Widely regarded as Russia’s most celebrated artists, Ilya and Emilia Kabakov are recognized for their work internationally which extends beyond their years under the Soviet Union in an address of the human condition universally. Incorporating themes of memory and illusion, their work commonly plays with the concept of a dual reality.

With works made from 2010 to 2013, Pace’s presentation draws from four series. Three of these series: The Appearance of Collage, Vertical Painting, and Dark and Light fall into what the artist describes as “The Great Arc”. Categorizing his works from the 1970s to 2013 by meaning and aesthetic rather than chronology, Ilya divides “The Great Arc” of his work into four “Acts,” each with certain traits. At the beginning of the arc are white paintings with, as Kabakov describes, “small elements of reality.” In Act Two the elements of reality increase and by Act Three “reality covers the entire surface of the painting.” In Act Four “darkness” which the artist distinguishes from “black” begins to seep in, as seen in this exhibition with Kabakov’s Dark and Light paintings, and by the finale of Act Five “darkness covers the entire surface of the painting”.

Throughout the arc Kabakov relies heavily on the appearance of collage to create different relationships between “reality” and “darkness”. In her essay for the catalogue curator Kate Fowle describes the artist’s use of this technique and its significance, “Culled from magazines, postcards, and photos, the imagery in all the recent series is reminiscent of a bygone time, perhaps because of the palette that Kabakov adopts. In this way, the visual aspect of the work gives a sense of the perpetual history of quotidian life, but no indication of a particular moment.” Kabakov purposefully creates fragments which are ambiguous in place and time to encourage viewers to contemplate the stability of each scene and the stability of one’s own reality.

Drawing from Act Three, the exhibition’s The Appearance of Collage #12 (2012) and Vertical Painting (s) relish in the comfort of a canvas consumed fully by excerpts of reality. However, tension is created through composition.

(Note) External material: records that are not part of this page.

-- ==== Sys2Proof/Machine/RseOps.lean ====
section
/-! DEFINITION. Shared operations of the resilience engine (12): the shard, the log and holding
rings. -/

namespace Sys2Proof.Machine

/-- Number of parity units of a stripe. -/
def Wg.np (w : Wg) : Nat := if w.parity then 2 else 1
/-- W of 12 R407. -/
def Wg.width (w : Wg) : Nat := ceilDiv w.shardUnits (w.size - w.np)
/-- Number of stripes. -/
def Wg.stripes (w : Wg) : Nat := w.size * w.width

def Wg.regionVa (r : W64) : Nat := bits r 20 44 * 2 ^ 20
def Wg.regionMib (r : W64) : Nat := bits r 1 19
def Wg.regionEn (r : W64) : Bool := r.getLsbD 0
/-- Enabled regions in ascending number, as (virtual address, MiB). -/
def Wg.regs (w : Wg) : List (Nat × Nat) := (w.regions.filter (fun kv => Wg.regionEn kv.2)).map (fun kv => (Wg.regionVa kv.2, Wg.regionMib kv.2))
/-- Units that the regions hold. -/
def Wg.units (w : Wg) : Nat := (w.regs.map (fun r => r.2)).foldl (· + ·) 0
/-- Virtual address of unit u of the shard (12 R394). -/
def unitVa : List (Nat × Nat) → Nat → Option Nat
  | [], _ => none
  | (va, n) :: t, u => if u < n then some (va + u * 2 ^ 20) else unitVa t (u - n)
/-- Do regions, given as (virtual address, MiB), cover the bytes from a position to an end, with fuel? -/
def covered (l : List (Nat × Nat)) : Nat → Nat → Nat → Bool
  | 0, va, e => decide (e ≤ va)
  | n + 1, va, e => decide (e ≤ va) || match l.find? (fun r => decide (r.1 ≤ va) && decide (va < r.1 + r.2 * 2 ^ 20)) with
    | some r => covered l n (r.1 + r.2 * 2 ^ 20) e
    | none => false
/-- Does a range lie wholly inside the protected regions (12 R397)? -/
def Wg.inRegion (w : Wg) (va n : Nat) : Bool := covered w.regs (w.regs.length + 1) va (va + n)

def Wg.ringVa (x : W64) : Nat := bits x 20 44 * 2 ^ 20
def Wg.ringBytes (x : W64) : Nat := bits x 0 20 * 2 ^ 30
def Wg.inputVa (w : Wg) : Nat := bits w.input 17 47 * 2 ^ 17
def Wg.inputLen (w : Wg) : Nat := bits w.input 0 17

/-- Ranks that are neither LOST nor REBUILDING. -/
def Wg.healthy (w : Wg) : List Nat := (List.range w.size).filter (fun r => !w.lostMask.getLsbD r && !w.rebuildMask.getLsbD r)
/-- The leader (12 R401). -/
def Wg.leader (w : Wg) : Nat := w.healthy.headD 0
/-- Rank of a member by module and partition. -/
def Dev.rankOf (d : Dev) (w : Wg) (m p : Nat) : Option Nat :=
  (List.range w.size).find? (fun r => memMod (d.member w r) = m && memPart (d.member w r) = p)

/-! Rings (12 R410 to R413). An entry that reaches the end of its ring goes on at its start (log 35). -/

/-- Writes bytes into a ring from a running position, cut where the ring wraps. -/
def Dev.ringWrite (d : Dev) (c t va size pos : Nat) (l : List W8) : Dev :=
  let o := pos % size
  let n := size - o
  let d := d.engStore c t (va + o) (l.take n)
  if l.length ≤ n then d else d.engStore c t va (l.drop n)

/-- Does a read of a ring meet an uncorrectable error? -/
def Dev.ringBad (d : Dev) (c va size pos n : Nat) : Bool :=
  let o := pos % size
  let k := min n (size - o)
  d.vbad c (va + o) k || d.vbad c va (n - k)

def Dev.ringRead (d : Dev) (c va size pos n : Nat) : List W8 :=
  let o := pos % size
  let k := min n (size - o)
  d.vreadNew c (va + o) k ++ d.vreadNew c va (n - k)

/-- Bytes of a ring in use. -/
def usedBytes (l : List LogEnt) : Nat := (l.map (fun e => e.len)).foldl (· + ·) 0

/-- Room of two ROUND entries (12 R413). -/
def roundRoom : Nat := 2 * (64 + 65536)

def pad32 (l : List W8) : List W8 := l ++ List.replicate (ceilDiv l.length 32 * 32 - l.length) 0

/-- Header fields of a log entry (12 Table 12-1). -/
structure LogHdr where
  ty : Nat
  flags : Nat
  round : Nat
  step : Nat
  eta : W32
  beta : W32
  lambda : W32
  k : Int

def LogHdr.bytes (h : LogHdr) (len seq crc : Nat) : List W8 :=
  leBytes 1 h.ty ++ leBytes 1 h.flags ++ leBytes 2 0 ++ leBytes 4 len ++ leBytes 8 h.round ++ leBytes 8 seq ++ leBytes 8 h.step
    ++ leBytes 4 h.eta.toNat ++ leBytes 4 h.beta.toNat ++ leBytes 4 h.lambda.toNat ++ [BitVec.ofInt 8 h.k] ++ leBytes 3 0
    ++ leBytes 4 crc ++ leBytes 12 0

/-- Packets of at most 256 data flits that carry a byte list. -/
def cutData : Nat → List W8 → List (List W8)
  | 0, _ => []
  | n + 1, l => if l.isEmpty then [] else l.take 65536 :: cutData n (l.drop 65536)

/-- Ranks that hold this member's log (12 R412). -/
def Wg.holders (w : Wg) : List Nat := (List.range w.np).map (fun k => (w.rank + 1 + k) % w.size)

/-- Appends an entry to the log ring of the slot of partition p and ships it to its holders (12 R410 to R412). -/
def Dev.logAppend (d : Dev) (p : Nat) (h : LogHdr) (body : List W8) : Dev :=
  let w := d.wg p
  let body := pad32 body
  let len := 64 + body.length
  let e0 := h.bytes len w.logSeq 0 ++ body
  let e := h.bytes len w.logSeq (crc32 e0).toNat ++ body
  let t := ((d.parts.get? p).map Part.lead).getD 0
  let d := d.ringWrite w.context t (Wg.ringVa w.log) (Wg.ringBytes w.log) w.logPos e
  let d := d.updWg p (fun w => { w with logPos := w.logPos + len, logSeq := w.logSeq + 1,
                                        logEnts := w.logEnts ++ [⟨w.logSeq, h.round, h.ty, w.logPos, len, []⟩] })
  let d : Dev := if h.flags % 2 = 1 then { d with rse := { d.rse with unprotected := satAdd 0xFFFF d.rse.unprotected 1 } } else d
  (w.holders.filter (fun r => !w.lostMask.getLsbD r)).foldl (fun (d : Dev) r =>
    (cutData (e.length / 65536 + 2) e).foldl (fun (d : Dev) x => d.sendRank p w r 0x38 [(1, w.rank), (8, w.logSeq)] x) d) d

/-- Does the log ring have room for an entry with a body of n bytes, beside two ROUND entries and the bytes that dispatched commands have yet
to append (12 R413)? -/
def Wg.logRoom (w : Wg) (promised n : Nat) : Bool :=
  decide (usedBytes w.logEnts + promised + roundRoom + 64 + ceilDiv n 32 * 32 ≤ Wg.ringBytes w.log)

/-- LOG_FILL in percent (12 Table 12-8). -/
def Wg.logFill (w : Wg) : Nat := if Wg.ringBytes w.log = 0 then 0 else min 100 (100 * usedBytes w.logEnts / Wg.ringBytes w.log)

/-- Is a write of a command admitted in a round one of the frozen snapshot's round or earlier (12 R402)? -/
def Dev.oldWrite (d : Dev) (p round : Nat) : Bool :=
  match (d.wg p).snap with
  | some s => s.frozen && decide (round ≤ s.round)
  | none => false

/-- A protected sub-page that had no settled place at the freeze has one now: no write reached it since, so it is its SNAP copy (12 R401). -/
def Dev.snapLate (d : Dev) (p : Nat) (o : Nat × Nat) : Dev :=
  d.updWg p (fun w => match w.snap with
    | some s => if s.frozen && w.prot.contains o && !w.snapAt.any (fun e => e.1 = o) then { w with snapAt := w.snapAt ++ [(o, (d.osub o).loc)] } else w
    | none => w)

/-- A copy that is neither LIVE, SNAP nor BASE goes back to the pair pool (12 R400, R404, R405). -/
def Dev.dropCopy (d : Dev) (p : Nat) (o : Nat × Nat) (loc : Nat) : Dev :=
  let w := d.wg p
  if (d.osub o).loc = loc || w.base.contains (o, loc) || w.snapAt.contains (o, loc) then d
  else (d.freeSub loc).updWg p (fun w => { w with poolLeft := w.poolLeft + 1 })

/-! Stripes and the parity area (12 R407, R409). -/

/-- Ranks that hold the P and the Q parity of a stripe; Q has none with single parity. -/
def Wg.pRank (w : Wg) (s : Nat) : Nat := s % w.size
def Wg.qRank (w : Wg) (s : Nat) : Option Nat := if w.parity then some ((s + 1) % w.size) else none
/-- Data members of a stripe in ascending rank. -/
def Wg.dataRanks (w : Wg) (s : Nat) : List Nat := (List.range w.size).filter (fun r => r != w.pRank s && w.qRank s != some r)
/-- Data index of a rank in a stripe. -/
def Wg.dataIdx (w : Wg) (s r : Nat) : Nat := ((w.dataRanks s).findIdx? (fun k => k == r)).getD 0
/-- Unit of a data member's shard that stands in a stripe. -/
def Wg.unitOf (w : Wg) (s r : Nat) : Nat :=
  s / w.size * (w.size - w.np) + ((List.range (s % w.size)).filter (fun t => (w.dataRanks t).contains r)).length
/-- Address of the parity unit that this member holds of a stripe, on a side: P units first, in ascending stripe, then Q units (log 43). -/
def Wg.parityAt (w : Wg) (side s : Nat) (q : Bool) : Nat :=
  Wg.ringVa w.parityVa + ((side * w.np + (if q then 1 else 0)) * w.width + s / w.size) * 2 ^ 20
/-- Does this member hold parity of a stripe, and is it Q? -/
def Wg.holds (w : Wg) (s : Nat) : Option Bool := if w.pRank s = w.rank then some false else if w.qRank s = some w.rank then some true else none

/-- Fills the sub-pages of a range that have local backing with zeros. -/
def Dev.zeroArea (d : Dev) (c va n : Nat) : Dev :=
  match d.obj.ctxs.get? c with
  | none => d
  | some x => (List.range (n / 65536)).foldl (fun (d : Dev) k =>
    let s := d.sub x (va / 65536 + k)
    if s.st == .local then d.zeroSub s.loc else d) d

/-- A snapshot of round r is agreed at this member: the SNAP side of its parity area starts from zeros (12 R401, R403). -/
def Dev.snapBegin (d : Dev) (p r : Nat) : Dev :=
  let w := d.wg p
  (d.zeroArea w.context (w.parityAt (1 - w.side) 0 false) (w.np * w.width * 2 ^ 20)).updWg p
    (fun w => { w with snap := some ⟨r, false, false, [], [], false, []⟩ })

/-- A snapshot is aborted: SNAP copies that nothing shares are freed, its parity is discarded (12 R405). -/
def Dev.snapDiscard (d : Dev) (p : Nat) : Dev :=
  let w := d.wg p
  match w.snap with
  | none => d
  | some _ =>
    let d := d.updWg p (fun w => { w with snap := none, snapAt := [], st := if w.st = 2 then 1 else w.st })
    let d := w.snapAt.foldl (fun (d : Dev) e => d.dropCopy p e.1 e.2) d
    { d with rse := { d.rse with aborted := satAdd 0xFFFF d.rse.aborted 1 } }

end Sys2Proof.Machine
end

In Vertical Painting(s) #5, #9, and #12, each created in 2012, the composition is uniquely divided with the upper half twisted horizontally, across the upright, vertical lower, appearing as Kabakov describes as if it has been “ripped off by the wind and tossed to the side in strange tatters.” Distinguishing them from baroque works in which tense skies battle against grounding landscapes, Kabakov utilizes composition to instigate a sense of forewarning and challenge if reality has been revealed or is about to be whisked away.

As Kabakov’s “Great Arc” continues into the fourth act, the sense of play in regard to what is real continues in the artist’s use of the illusion of collage and is increased by contrasts in color palette. In Dark and Light #5 and #9 lighter scenes of “depicted reality” are interspersed by elements of “darkness.” The contrasts in tone question which scene is at the forefront and whether reality or darkness will prevail.

The concept of layered realities is continued throughout the exhibition in Painting With A Door #1 (2010). In this work the 2’ 3 15/16” x 5’ 8 1/2” in oil on canvas picture offers a literal “window” into a life behind closed doors. However, upon focusing on the larger scale wooden door (6’ 7 1/2” x 2’ 11 1/5”), a consuming curiosity of the unknown renders the picture obsolete and its explanation disconnected. The concept of a window into something further is present also in the artist’s 6’ 5 15/16” x 8’ 11 1/16” The Window Into My Past (2012).

In addition to recent paintings, Pace’s exhibition will include Ilya and Emilia Kabakov’s 2003 installation I Catch the Little White Man. The installation features a wooden cabinet spanning 5’ 4” x 2’ 8 1/2” x 7’ 7” high in which strings of white figures of men are illuminated behind glass.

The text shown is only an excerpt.